EXERCISE INSTRUCTIONS =>
Could you return each line of the material that has "which" in it?

MATERIAL FOR THE TASK =>
/-! ### The run of each instruction -/

/-- How a queued instruction runs. The instructions that are never queued run as nothing. -/
def runOf (e : QEntry) (f : Nat) : Run :=
  match e.instr with
  | .vadd _ _ _ sm => intRun ivAdd sm e f
  | .vsub _ _ _ sm => intRun ivSub sm e f
  | .vmul _ _ _ sm => intRun ivMul sm e f
  | .vmulh _ _ _ sm => intRun ivMulh sm e f
  | .vmin _ _ _ sm => intRun ivMin sm e f
  | .vmax _ _ _ sm => intRun ivMax sm e f
  | .vminu _ _ _ sm => intRun ivMinu sm e f
  | .vmaxu _ _ _ sm => intRun ivMaxu sm e f
  | .vand _ _ _ sm => bitRun ivAnd sm e f
  | .vor _ _ _ sm => bitRun ivOr sm e f
  | .vxor _ _ _ sm => bitRun ivXor sm e f
  | .vshl _ _ _ sm => intRun ivShl sm e f
  | .vshr _ _ _ sm => intRun ivShr sm e f
  | .vsra _ _ _ sm => intRun ivSra sm e f
  | .vsadd _ _ _ sm => intRun ivSadd sm e f
  | .vssub _ _ _ sm => intRun ivSsub sm e f
  | .vsaddU _ _ _ sm => intRun ivSaddU sm e f
  | .vssubU _ _ _ sm => intRun ivSsubU sm e f
  | .vmerge _ _ _ sm => mergeRun sm e f
  | .vmv _ _ => moveRun e f
  | .vsplat _ _ => splatRun (e.scal 0).toNat e f
  | .vsplatImm _ n => splatRun (n.signExtend 64).toNat e f
  | .vmvsx _ _ => splat0Run (e.scal 0).toNat e f
  | .vshlImm _ _ n => shiftImmRun ivShl n e f
  | .vshrImm _ _ n => shiftImmRun ivShr n e f
  | .vsraImm _ _ n => shiftImmRun ivSra n e f
  | .vcmpEq md _ _ sm => cmpRun icEq md sm e f
  | .vcmpNe md _ _ sm => cmpRun icNe md sm e f
  | .vcmpLt md _ _ sm => cmpRun icLt md sm e f
  | .vcmpGe md _ _ sm => cmpRun icGe md sm e f
  | .vcmpLtu md _ _ sm => cmpRun icLtu md sm e f
  | .vcmpGeu md _ _ sm => cmpRun icGeu md sm e f
  | .mand md ma mb => maskRun md (fun x => x.mask ma.toNat &&& x.mask mb.toNat) f
  | .mor md ma mb => maskRun md (fun x => x.mask ma.toNat ||| x.mask mb.toNat) f
  | .mxor md ma mb => maskRun md (fun x => x.mask ma.toNat ^^^ x.mask mb.toNat) f
  | .mnot md ma => maskRun md (fun x => ~~~(x.mask ma.toNat)) f
  | .mset md _ => maskRun md (fun _ => BitVec.ofNat 256 (2 ^ min (e.scal 0).toNat 256 - 1)) f
  | .vfadd _ _ _ sm bf => fpRun2 fpAdd sm bf e f
  | .vfsub _ _ _ sm bf => fpRun2 fpSub sm bf e f
  | .vfmul _ _ _ sm bf => fpRun2 fpMul sm bf e f
  | .vfdiv _ _ _ sm bf => fpRun2 fpDiv sm bf e f
  | .vfmin _ _ _ sm bf => fpRun2 fpMin sm bf e f
  | .vfmax _ _ _ sm bf => fpRun2 fpMax sm bf e f
  | .vfma _ _ _ sm bf => fpRun3 fpFma sm bf e f
  | .vfms _ _ _ sm bf => fpRun3 fpFms sm bf e f
  | .vfnma _ _ _ sm bf => fpRun3 fpFnma sm bf e f
  | .vfsqrt _ _ bf => fpRun1 fpSqrt bf e f
  | .vfrcp _ _ bf => fpRun1 fpRcp bf e f
  | .vfrsq _ _ bf => fpRun1 fpRsq bf e f
  | .vfabs _ _ bf => fpRun1 fpAbs bf e f
  | .vfneg _ _ bf => fpRun1 fpNeg bf e f
  | .vfexp2 _ _ bf => fpRun1 fpExp2 bf e f
  | .vflog2 _ _ bf => fpRun1 fpLog2 bf e f
  | .vfclass _ _ bf => classRun bf e f
  | .vfcmpEq md _ _ sm bf => fpCmpRun .eq md sm bf e f
  | .vfcmpLt md _ _ sm bf => fpCmpRun .lt md sm bf e f
  | .vfcmpLe md _ _ sm bf => fpCmpRun .le md sm bf e f
  | .vfcmpUn md _ _ sm bf => fpCmpRun .un md sm bf e f
  | .vcvt _ _ dst src => cvtRun dst src e f
  | .vnarrow _ _ n src => narrowRun n src e f
  | .vwiden _ _ dst n => widenRun dst n e f
  | .vsplitb _ _ n => splitRun n e f
  | .vjoinb _ _ n => joinRun n e f
  | .vscaleb _ _ _ => scalebRun e f
  | .vslideup _ _ _ => slideRun (slideUp (e.scal 0).toNat) e f
  | .vslidedn _ _ _ => slideRun (slideDown (e.scal 0).toNat) e f
  | .vslideupImm _ _ n => slideRun (slideUp n.toNat) e f
  | .vslidednImm _ _ n => slideRun (slideDown n.toNat) e f
  | .vbcast _ _ _ => slideRun (fun _ => some (e.scal 0).toNat) e f
  | .vperm _ _ _ => permRun e f
  | .vcompress _ _ => compressRun e f
  | .vexpand _ _ => expandRun e f
  | .vredsum _ _ ty => redRun .sum ty e f
  | .vredmax _ _ ty => redRun .max ty e f
  | .vredmin _ _ ty => redRun .min ty e f
  | .vscan _ _ ty => scanRun ty e f
  | .vtopk _ _ _ ty => topkRun ty e f
  | .vhist _ _ _ => histRun e f
  | .retag _ t => retagRun t e f
  | .plzero _ => plzeroRun e f
  | .plsave _ _ => plsaveRun e f
  | .plload _ _ => plloadRun e f
  | .mma _ _ fm => mmaRun fm e f
  | .mman _ _ n => mmanRun n e f
  | .mmas _ _ _ n => mmasRun n e f
  | .mzero => mzeroRun e f
  | .mrd _ _ fm => mrdRun fm e f
  | .mwr _ _ fm => mwrRun fm e f
  | .vld _ _ => vldRun e f
  | .vst _ _ => vstRun e f
  | .vlds _ _ => loadRun 1 (strideAddr e) e f
  | .vsts _ _ => storeRun 1 (strideAddr e) e f
  | .vldx _ _ _ => loadRun 2 (indexAddr f e) e f
  | .vstx _ _ _ => storeRun 2 (indexAddr f e) e f
  | .vscadd _ _ _ ty => vscaddRun ty e f
  | .vldz _ _ _ => loadRun 0 (tileAddr e) e f
  | .vstz _ _ _ => storeRun 0 (tileAddr e) e f
  | .vstpair _ _ _ => vstpairRun e f
  | .vldw _ _ _ => vldwRun e f
  | .sbind _ _ _ _ => sbindRun e f
  | .sunbind _ => sunbindRun e f
  | .agld _ _ w32 => agldRun w32 e f
  | .agst _ _ w32 => agstRun w32 e f
  | .agadd _ _ w32 => agaddRun w32 e f
  | .agmerge _ _ w32 => agmergeRun w32 e f
  | .cupclr n => cupclrRun n e f
  | .cupadd n _ _ => cupaddRun n e f
  | i => if isJob i then acceptJob e f else waitRun e f

/-- The layout record that an instruction reads at its issue (R252). One whose captured VSTART is at or above VL.LEN completes without it
(R71). -/
def recordOf (e : QEntry) (f : Nat) : Option (M (List Word)) :=
  if e.vl ≤ e.start then none
  else
    match e.instr with
    | .vldz .. => some (tileRecord e f)
    | .vstz .. => some (tileRecord e f)
    | .vstpair .. => some (pairRecord e f)
    | .vldw .. => some (windowRecord e f)
    | _ => none

/-! ### STORE strips (R265, R267) -/

/-- Element j of each of the strips stored. -/
def storeEach (f : Nat) (e : QEntry) (binds : List (Nat × Binding)) (l : List (Nat × Nat × Nat)) (j : Nat) : M Unit :=
  match l with
  | [] => pure ()
  | (k, row, pos) :: r => do
    match binds.find? fun p => p.1 == k with
    | some (_, b) => stripStore f e b (stripOf b.ring (row % dRows b.ring)) pos j
    | none => pure ()
    storeEach f e binds r j

/-- The stores of an entry's strips, element by element. -/
def stripRun (e : QEntry) (f : Nat) (x : Front) : Run := .elems e.vl 1 (storeEach f e x.binds e.cap.stores)

/-- An entry whose elements are all complete: done, or, for a strip's writer, at its stores: from element 0 the first time, and then from where
they stopped (R267). One whose captured VSTART lies beyond its elements, or blocks, has written nothing and stores nothing (R71; DEDUCED, log 41). -/
def QEntry.finish (e : QEntry) (p : Nat) : QEntry :=
  if !e.cap.stores.isEmpty && !e.storing && (ignoresStart e.instr || decide (e.start < e.total)) then
    { e with advanced := true, storing := true, stored := if e.advanced then e.stored else 0, progress := if e.advanced then e.stored else 0 }
  else { e with progress := p, done := true }

/-! ### Issue and progress -/

/-- What an instruction waits for beside cells: issue in push order (R208), the order of memory events (R277), FVV, which holds no vector or
matrix instruction (R286), and for FVV, CXBAR, MWAIT and SUNBIND the end of what comes before them (R224, R268, R286; R393, which asks of CXBAR
what FVV SYS asks), and the limit on jobs (R298). An older instruction that is to trap performs no further event before KRET (R277), and no job is accepted past an older job
instruction that has not been (R278, R297). -/
def canGo (s : State) (f : Nat) (older : List QEntry) (y : QEntry) : Bool :=
  let x := s.front f
  let live := older.filter fun e => !e.done
  let drained := live.all (fun e => !e.memPending) && (s.jobsOf f).isEmpty && !s.filling f none
  let memory := isMemPipe y.instr || y.storing
  (y.issued || older.all fun e => e.issued || e.done || (isFvv e.instr && !isMemPipe y.instr)) &&
  (!isJob y.instr || live.all fun e => !isJob e.instr) &&
  (match y.instr with
    | .fvv scope => !s.sysWaits (Agent.queuedOn f) scope
    | .cxbar .. => !s.sysWaits (Agent.queuedOn f) .sys
    | _ => true) &&
  (!memory || live.all fun e => e.trap.isSome || (!e.memPending && !isFvv e.instr && (x.unfilled e).isEmpty)) &&
  (!isJob y.instr || decide ((s.jobsOf f).length < 32)) &&
  (!(isFvv y.instr || isCxbar y.instr) || drained) &&
  (!isMwait y.instr || live.all fun e => !isMatrixPipe e.instr) &&
  (match y.instr, y.record with
    | .sunbind _, k :: _ => !s.filling f (some k.toNat) && live.all fun e =>
        (e.cap.pops.all fun p => p.1 != k.toNat) && e.cap.stores.all fun p => p.1 != k.toNat
    | _, _ => true)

RESULT BELOW =>
/-- What an instruction waits for beside cells: issue in push order (R208), the order of memory events (R277), FVV, which holds no vector or
matrix instruction (R286), and for FVV, CXBAR, MWAIT and SUNBIND the end of what comes before them (R224, R268, R286; R393, which asks of CXBAR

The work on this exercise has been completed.